Breast Pain and Baby Tongue Tie
Most new breastfeeding mothers will experience nipple pain. This can be for a number of reasons such as baby learning to latch on, baby suckling and creating a vacuum to remove colostrum and nipple teat confusion. Occasionally, there can be physiological reasons as to why some mothers experience nipple pain too, such as baby creating a high vacuum, tongue tie, early signs of infection, thrush and blisters.
So what can mums do in preparation for breastfeeding?
During pregnancy, mums will have the opportunity to chat with their midwife about breastfeeding to discuss how it should feel, what to expect especially when milk comes to volume and any difficulties baby may have latching on. There are also several workshops on breastfeeding where mums can seek help and practice different feeding positions.
Tips for the First Week
In the first two weeks, the most common reason for nipple pain and tenderness is attachment and positioning. Here are a few tips:
- Ensure that your baby is positioned comfortably. If it feels wrong take baby off and try again. If you are worried or feel uncomfortable, ask your midwife to assess your feeding and latch.
- Supporting baby’s shoulders with the palm of your hand (cross cradle or underarm hold) allows your baby’s head to tip back slightly
- Make sure that your baby is in straight alignment i.e. His nose is in a straight line with his umbilicus or his ear is in line with his shoulder and hip
- Don’t hold your baby’s head as this pushes the chin and jaw into his chest, place baby’s nose to nipple and chin to breast.
- Stroke his lips with your nipple to encourage him to open wide. Bring baby’s chin in snuggly to the breast, nipple to nose. The nipple will fall into baby’s mouth and the tip of the nipple will be at the junction of his soft and hard palate
- His tongue will be over his gums and his upper lip may be flat or slightly flared out – you are unlikely to see what his bottom lip is doing
- When you want to bring baby off before he self-detaches you can break the seal. Place a clean finger in the side of his mouth and this will break the vacuum.
- Gentle hand expression, breast massage, and cool flannels can help to relieve the fullness of breasts when milk comes in.
A baby with a tongue tie will not be able to elevate his tongue fully to the hard palate, he may be restricted in moving his tongue within the mouth, may not be able to protrude the tip of the tongue past the gum line and not be able to ‘pull tongues.’
Tongue Tie can affect milk intake, milk supply and baby’s development so it is important to identify this as soon as possible. Keep an eye on the nappies too, if stools are slow to change and nappies dry then milk is slow coming in or baby isn’t feeding well and it is usually a latch issue to effectively remove milk.
- It is important that a full breastfeed is observed and that mum is asked how her baby feeds in relation to sucking and swallowing bursts, tongue movement, excessive swallowing of air etc.
- If nipple pain is persistent, ask your midwife to look into baby’s mouth and check for any tongue restrictions. Any restriction of the tongue can result in nipple pain, nipple distortion and ineffective milk transfer.

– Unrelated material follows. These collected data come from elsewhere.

-- ==== Sys2Proof/Machine/Cxl.lean ====
section
/-! DEFINITION. The CXL port (18_host_and_cxl_ports.md, R411 to R418): links coming up and failing, events of expanders, and
the checks of a commit of decoders. -/

namespace Sys2Proof.Machine

open Host (Outcome)

namespace State

/-- `cxl_link` of a link (R412); every flit is a 256-byte flit (R411). -/
def cxlWord (s : State) (l : Nat) : Nat :=
  let x := s.cxlLink l
  if x.state = 2 then x.width * 256 + x.speed * 16 + 8 + x.state else x.state

/-- The far memory of a link is lost (R417). -/
def loseFar (s : State) (l : Nat) : State :=
  { s with
    far := s.far.filter fun c => c.1 / 2 ^ 52 != l
    farPoison := s.farPoison.filter fun x => x * 64 / 2 ^ 52 != l }

/-- A link fails: state 4, its contents lost, attention (R417). -/
def cxlFail (s : State) (l : Nat) : State :=
  let x := s.cxlLink l
  if x.state = 1 ∨ x.state = 2 then
    let t := (s.setCxlLink l { x with state := 4 }).loseFar l
    (noteAll s t).raiseAs 10 3 0xFF 0x9101 l 0 (t.cxlWord l)
  else s

/-- A link's enumeration ends (R412). -/
def cxlUp (s : State) (l width speed capacity decoders : Nat) (accepted : Bool) : State :=
  if (s.cxlLink l).state ≠ 1 then s
  else
    let t := s.setCxlLink l
      (if accepted then { state := 2, width := width, speed := speed, capacity := capacity, decoders := decoders }
       else { state := 3 })
    noteAll s t

/-! ### Decoders (R413 to R415) -/

/-- The link of each interleave position in force. -/
def decoderLinks (v : Nat) : List Nat := (List.range (decoderWays v)).map (decoderTarget v)

/-- Far addresses of two decoders overlap. -/
def decodersMeet (a b : Nat) : Bool :=
  flag a 63 && flag b 63 && decide (bits a 13 0 < bits b 13 0 + bits b 44 30) && decide (bits b 13 0 < bits a 13 0 + bits a 44 30)

/-- Use of link `l` by a list of decoder values, in units of 256 MiB, and how many name it. -/
def linkUse (vs : List Nat) (l : Nat) : Nat × Nat :=
  vs.foldl (fun x v => if flag v 63 && decoderNames v l then (x.1 + bits v 44 30 / decoderWays v, x.2 + 1) else x) (0, 0)

/-- The commit of eight decoder values is allowed (R415): `old` are those in force. -/
def decodersOk (s : State) (old new : List Nat) : Bool :=
  let distinct := fun (l : List Nat) => decide (l.eraseDups.length = l.length)
  (List.range 8).all (fun i => (List.range 8).all fun j => i == j || !decodersMeet (new.getD i 0) (new.getD j 0)) &&
  new.all (fun v => !flag v 63 ||
    (decide (bits v 13 0 + bits v 44 30 ≤ 16384) && decide (bits v 44 30 % decoderWays v = 0) && distinct (decoderLinks v) &&
      (decoderLinks v).all fun l => (s.cxlLink l).state == 2)) &&
  (List.range 4).all (fun l =>
    let u := linkUse new l
    u.2 == 0 || (decide (u.1 ≤ (s.cxlLink l).capacity) && decide (u.2 ≤ (s.cxlLink l).decoders))) &&
  (List.range 8).all fun i =>
    let a := old.getD i 0
    let b := new.getD i 0
    !flag a 63 || a == b || a == b + 2 ^ 63

/-- The HDM decoders of link `l`'s expander, as the firmware programs them: far address and bytes served there (R414). -/
def hdmOf (s : State) (l : Nat) : List (Nat × Nat) :=
  (List.range 8).filterMap fun d =>
    let v := s.obj 0x9110 d
    if flag v 63 && decoderNames v l then some (farBase + bits v 13 0 * 2 ^ 28, bits v 44 30 * 2 ^ 28) else none

/-- Programs the expanders after a commit of decoders. -/
def programExpanders (s : State) : State :=
  (List.range 4).foldl (fun t l => if (t.cxlLink l).state = 2 then t.send (.cxlProgram l (t.hdmOf l)) else t) s

end State

/-- CXL_LINK_FAIL (R417). -/
def execCxlLinkFail (link : Nat) (s : State) : Outcome State Fault Refusal :=
  .next (if s.running then s.cxlFail link else s)

/-- CXL_MEM_TIMEOUT (R417, R418). -/
def execCxlMemTimeout (link : Nat) (s : State) : Outcome State Fault Refusal :=
  .next (if s.running && (s.cxlLink link).state == 2 then (s.addObj 0x9123 link 1).cxlFail link else s)

/-- CXL_EVENT_RECORD (R416). DESIGN CHOICE (log entry 93): an event of poison or of an uncorrectable media error leaves the atom it names
poisoned in the expander, whose read responses then carry the indication. -/
def execCxlEventRecord (link : Nat) (severe : Bool) (dpa : Nat) (s : State) : Outcome State Fault Refusal :=
  .next (if s.mgmtUp && (s.cxlLink link).state == 2 then
    let t := if severe then { s with farPoison := State.insertNat (State.farKey link dpa / 64) s.farPoison } else s
    t.raiseAs 10 (if severe then 2 else 0) 0xFF 0x9101 link dpa (s.cxlWord link) else s)

/-- CXL_LINK_UP (R412). -/
def execCxlLinkUp (link width speed capacity decoders : Nat) (accepted : Bool) (s : State) : Outcome State Fault Refusal :=
  .next (if s.mgmtUp then s.cxlUp link width speed capacity decoders accepted else s)

end Sys2Proof.Machine
end

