/-- VECTOR_RUN, its tasks, and their replay. A VECTOR_RUN that may be dispatched, with a legal record and an eligible
cluster, is cut into slices whose task ranges follow R268. TASK_START loads the next task of the slice at the head of its
class on the lowest free core, with the registers of R84, where its images can be read. CYCLE_LIMIT_EXCEEDED stops a task
whose op sets a limit, with cause 0x09. TASK_MOVE moves a task with all its registers to the lowest free core, counts it and
runs the canary of the first core, which stays out of use exactly where both its runs fail; for a task already moved it
stops the task with cause 0x08. TASK_RESTART starts a restartable task again on another core, and stops any other with cause
0x08; after a first parity failure of instruction memory it fetches the code image again and the task goes on. Both wait
until the core has no access outstanding. CANARY_RUN runs the due canaries of a cluster. -/
def Obligations.TasksAndCanaries : Prop :=
  (∀ (s t : State) (o : OpRef) (x : Op), MayDispatch s t o x 0x02 → VecOp.ok x.word = true → t.eligibles o.ctx 1 ≠ [] →
    Completes (.vectorRun o) s fun u => ∃ y, u.op? o = some y ∧ y.phase = .dispatched ∧ y.word = x.word ∧
      let c := min (VecOp.clusters x.word) ((List.range 64).filter (t.member o.ctx)).length
      y.slices.length = c ∧ ∀ j z, y.slices[j]? = some z → z.unit = 1 ∧ z.lo = j * VecOp.tasks x.word / c ∧
        z.hi = (j + 1) * VecOp.tasks x.word / c ∧ z.work = .tc z.lo 0 none) ∧
  (∀ (s v : State) (cc k next fl : Nat) (r : SliceRef) (x : Op) (y z : Slice) (stop : Option (Nat × Nat × Nat)),
    s.running = true → s.atHead cc 1 = some r → s.op? r.o = some x → s.slice? r.o r.k = some y → s.freeCore cc = some k →
    y.work = .tc next fl stop → next < y.hi → s.opStopped r.o = false →
    (State.runsChecked x = true → s.mayUseArea cc r.o = true) →
    let t : Task := { o := r.o, k := r.k, index := next, checked := State.runsChecked x, restartable := State.runsChecked x }
    (State.loadTask (4 * cc + k) x t).run (s.startSlice r.o r.k) = .ok () v → v.slice? r.o r.k = some z → z.work = .tc next fl stop →
    Completes (.taskStart cc) s fun u =>
      let d := u.core (4 * cc + k)
      d.task = some t ∧ d.pc = VecOp.entry x.word ∧ d.flags = 0 ∧ d.sreg 1 = VecOp.arg0 x.word ∧ d.sreg 2 = VecOp.arg1 x.word ∧
      d.sreg 28 = (4 * cc + k) / 4 % 2 ^ 64 ∧ d.sreg 29 = (4 * cc + k) % 4 ∧ d.sreg 30 = next % 2 ^ 64 ∧ d.sreg 31 = VecOp.tasks x.word ∧
      (∀ i, 3 ≤ i → i < 28 → d.sreg i = 0) ∧ d.v = [] ∧ d.m = [] ∧ d.tables = [] ∧
      (u.slice? r.o r.k).map (·.work) = some (.tc (next + 1) fl stop)) ∧
  (∀ (s : State) (n : Nat) (t : Task) (x : Op) (y : Slice), (s.core n).task = some t → s.coreRuns n = true → s.op? t.o = some x →
    s.slice? t.o t.k = some y →
    (VecOp.cycleLimit x.word ≠ 0 → Completes (.cycleLimitExceeded n) s fun u => TaskStopped s u n t y Status.internal 0x09) ∧
    (t.moved = true → s.coreBusy n = 0 → ∀ first second, Completes (.taskMove n first second) s fun u => TaskStopped s u n t y Status.silentError 0x08) ∧
    (t.restarted = true ∨ t.restartable = false → s.coreBusy n = 0 → ∀ first second parity, (parity = true → t.refetched = true) →
      Completes (.taskRestart ⟨n, parity⟩ first second) s fun u => TaskStopped s u n t y Status.silentError 0x08)) ∧
  (∀ (s : State) (n k : Nat) (t : Task) (first second : Bool), (s.core n).task = some t → s.coreRuns n = true →
    s.freeCore (n / 4) = some k →
    (t.moved = false → s.coreBusy n = 0 → Completes (.taskMove n first second) s fun u =>
      u.core (4 * (n / 4) + k) = { s.core n with task := some { t with moved := true }, mustPass := false } ∧
      (u.core n).task = none ∧ (u.core n).mustPass = (first && second) ∧ u.mem = s.mem ∧
      (∀ m, m ≠ n → m ≠ 4 * (n / 4) + k → u.core m = s.core m)) ∧
    (∀ (x : Op) (v : State) (parity : Bool), s.op? t.o = some x → t.restarted = false → t.restartable = true → s.coreBusy n = 0 →
      (parity = true → t.refetched = true) →
      let t' : Task := { o := t.o, k := t.k, index := t.index, checked := t.checked, restartable := t.checked, restarted := true }
      (State.loadTask (4 * (n / 4) + k) x t').run ((s.undoLog n t).setCore n { mustPass := true }) = .ok () v →
      Completes (.taskRestart ⟨n, parity⟩ first second) s fun u =>
        (u.core (4 * (n / 4) + k)).task = some t' ∧ (u.core (4 * (n / 4) + k)).pc = VecOp.entry x.word ∧ u.mem = v.mem)) ∧
  (∀ (s v : State) (n : Nat) (t : Task) (x : Op) (first second : Bool) (im : AMap Nat), (s.core n).task = some t →
    s.coreRuns n = true → s.op? t.o = some x → t.refetched = false → (State.fetchImage (s.coreReq n t) x.word).run s = .ok im v →
    Completes (.taskRestart ⟨n, true⟩ first second) s fun u =>
      u.core n = { v.core n with imem := im, task := some { t with refetched := true } } ∧ u.mem = v.mem ∧ u.ctxs = v.ctxs ∧
      ∀ m, m ≠ n → u.core m = v.core m) ∧
  (∀ (s : State) (cc first second : Nat), s.running = true →
    (∀ k ∈ (s.cluster cc).canaryDue, k < 4 ∧ (s.core (4 * cc + k)).task = none) →
    Completes (.canaryRun cc first second) s fun u => (u.cluster cc).canaryDue = [] ∧ u.mem = s.mem ∧ u.ctxs = s.ctxs ∧
      (∀ k ∈ (s.cluster cc).canaryDue, u.core (4 * cc + k) = { s.core (4 * cc + k) with mustPass := flag first k && flag second k }) ∧
      ∀ n, (∀ k ∈ (s.cluster cc).canaryDue, n ≠ 4 * cc + k) → u.core n = s.core n)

- If there is a tongue restriction, you will be referred to a specialist Lactation Consultant or Tongue Tie Clinic for a feeding assessment and also treatment.
- During this time, mums will be supported to express and maintain milk production until the tongue tie can be released. A Double Electric Breast Pump may compliment this to ensure that the breasts are effectively emptied.
- If baby requires supplementation for supporting growth and development, mum can use the supplementary nursing system, cup feed or the Calma Feeding Device to support and encourage the sucking and tongue action associated with breastfeeding
- It can take time for an infant to relearn how to feed effectively after a tongue tie release, some mums adapt their feeding technique and position to optimise a more comfortable latch.
- Continued breastfeeding and lactation support is required to ensure that the frenulum doesn’t reconnect and reassure mum that all is well with breastfeeding, baby is growing and developing as expected.